-- ==== Sys2Proof/Laws/Bytes.lean ====
section
/-! SUPPORT. The little-endian integers and the slices of R9 and R10: lengths, bounds, and the two round trips. -/

namespace Sys2Proof.Machine

open Sys2Proof

@[simp] theorem leNat_nil : leNat [] = 0 := rfl
@[simp] theorem leNat_cons (b : Byte) (bs : Bytes) : leNat (b :: bs) = b.toNat + 256 * leNat bs := rfl
@[simp] theorem leBytes_zero (v : Nat) : leBytes 0 v = [] := rfl
theorem leBytes_succ (n v : Nat) : leBytes (n + 1) v = BitVec.ofNat 8 v :: leBytes n (v / 256) := rfl

@[simp] theorem length_leBytes (n v : Nat) : (leBytes n v).length = n := by
  induction n generalizing v with
  | zero => rfl
  | succ n ih => simp [leBytes_succ, ih]

@[simp] theorem length_zeros (n : Nat) : (zeros n).length = n := List.length_replicate

/-- A sequence of `n` bytes is a number below 256^n. -/
theorem leNat_lt (bs : Bytes) : leNat bs < 256 ^ bs.length := by
  induction bs with
  | nil => simp
  | cons b bs ih =>
    have hb := b.isLt
    simp only [leNat_cons, List.length_cons, pow_succ]
    omega

/-- `bytes_N(v)` holds `v mod 2^(8N)` (R10). -/
theorem leNat_leBytes (n v : Nat) : leNat (leBytes n v) = v % 256 ^ n := by
  induction n generalizing v with
  | zero => simp [Nat.mod_one]
  | succ n ih =>
    rw [leBytes_succ, leNat_cons, ih, BitVec.toNat_ofNat, pow_succ' 256 n]
    exact Nat.mod_mul.symm

theorem leNat_leBytes_of_lt {n v : Nat} (h : v < 256 ^ n) : leNat (leBytes n v) = v := by
  rw [leNat_leBytes, Nat.mod_eq_of_lt h]

/-- A byte sequence is the encoding of its value in its own length. -/
theorem leBytes_leNat (bs : Bytes) : leBytes bs.length (leNat bs) = bs := by
  induction bs with
  | nil => rfl
  | cons b bs ih =>
    have hb := b.isLt
    have h1 : (b.toNat + 256 * leNat bs) / 256 = leNat bs := by omega
    have h2 : BitVec.ofNat 8 (b.toNat + 256 * leNat bs) = b := by
      apply BitVec.eq_of_toNat_eq
      simp only [BitVec.toNat_ofNat]
      omega
    simp only [List.length_cons, leBytes_succ, leNat_cons, h1, h2, ih]

theorem leBytes_leNat_of_length {n : Nat} {bs : Bytes} (h : bs.length = n) : leBytes n (leNat bs) = bs := by
  subst h; exact leBytes_leNat bs

theorem leBytes_injective {n v w : Nat} (hv : v < 256 ^ n) (hw : w < 256 ^ n) (h : leBytes n v = leBytes n w) :
    v = w := by
  rw [← leNat_leBytes_of_lt hv, ← leNat_leBytes_of_lt hw, h]

/-! ## Slices -/

theorem slice_eq (buf : Bytes) (a n : Nat) : slice buf a (a + n) = (buf.drop a).take n := by
  simp [slice]

theorem slice_zero (buf : Bytes) (n : Nat) : slice buf 0 n = buf.take n := by simp [slice]

theorem leAt_eq (n : Nat) (buf : Bytes) (off : Nat) : leAt n buf off = leNat ((buf.drop off).take n) := by
  simp [leAt, slice]

/-- A field of `n` bytes is a number below 256^n, whatever the buffer. -/
theorem leAt_lt (n : Nat) (buf : Bytes) (off : Nat) : leAt n buf off < 256 ^ n := by
  rw [leAt_eq]
  refine (leNat_lt _).trans_le (Nat.pow_le_pow_right (by norm_num) ?_)
  simp

/-- A field lies after the bytes before it. -/
theorem leAt_append_right (n : Nat) (pre buf : Bytes) (off : Nat) (h : pre.length = off) :
    leAt n (pre ++ buf) off = leNat (buf.take n) := by
  subst h; simp [leAt_eq]

/-- A field depends only on the bytes up to its end. -/
theorem leAt_append_left (n : Nat) (buf post : Bytes) (off : Nat) (h : off + n ≤ buf.length) :
    leAt n (buf ++ post) off = leAt n buf off := by
  simp only [leAt_eq]
  rw [List.drop_append_of_le_length (by omega), List.take_append_of_le_length (by simp; omega)]

/-- A field depends only on the bytes up to its end. -/
theorem leAt_congr_take {n off k : Nat} {a b : Bytes} (h : a.take k = b.take k) (hk : off + n ≤ k) :
    leAt n a off = leAt n b off := by
  have key : ∀ c : Bytes, (c.drop off).take n = ((c.take k).drop off).take n := by
    intro c
    rw [List.drop_take, List.take_take, Nat.min_eq_left (by omega)]
  rw [leAt_eq, leAt_eq, key a, key b, h]

/-! ## Fields of a frame -/

@[simp] theorem toNat_magicOf (f : Bytes) : (magicOf f).toNat = leAt 4 f 0 := by
  have := leAt_lt 4 f 0
  simp only [magicOf, BitVec.toNat_ofNat]; omega

@[simp] theorem toNat_versionOf (f : Bytes) : (versionOf f).toNat = leAt 2 f 4 := by
  have := leAt_lt 2 f 4
  simp only [versionOf, BitVec.toNat_ofNat]; omega

@[simp] theorem toNat_flagsOf (f : Bytes) : (flagsOf f).toNat = leAt 2 f 6 := by
  have := leAt_lt 2 f 6
  simp only [flagsOf, BitVec.toNat_ofNat]; omega

@[simp] theorem toNat_sequenceOf (f : Bytes) : (sequenceOf f).toNat = leAt 8 f 8 := by
  have := leAt_lt 8 f 8
  simp only [sequenceOf, BitVec.toNat_ofNat]; omega

@[simp] theorem toNat_payloadSizeOf (f : Bytes) : (payloadSizeOf f).toNat = leAt 8 f 16 := by
  have := leAt_lt 8 f 16
  simp only [payloadSizeOf, BitVec.toNat_ofNat]; omega

@[simp] theorem toNat_reservedOf (f : Bytes) : (reservedOf f).toNat = leAt 8 f 24 := by
  have := leAt_lt 8 f 24
  simp only [reservedOf, BitVec.toNat_ofNat]; omega

@[simp] theorem toNat_crcFieldOf (f : Bytes) : (crcFieldOf f).toNat = leAt 4 f 32 := by
  have := leAt_lt 4 f 32
  simp only [crcFieldOf, BitVec.toNat_ofNat]; omega

end Sys2Proof.Machine
end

**TASK INSTRUCTIONS**
Count every line of the entries that includes "Machine", and say the number alone.

**REPLY**
2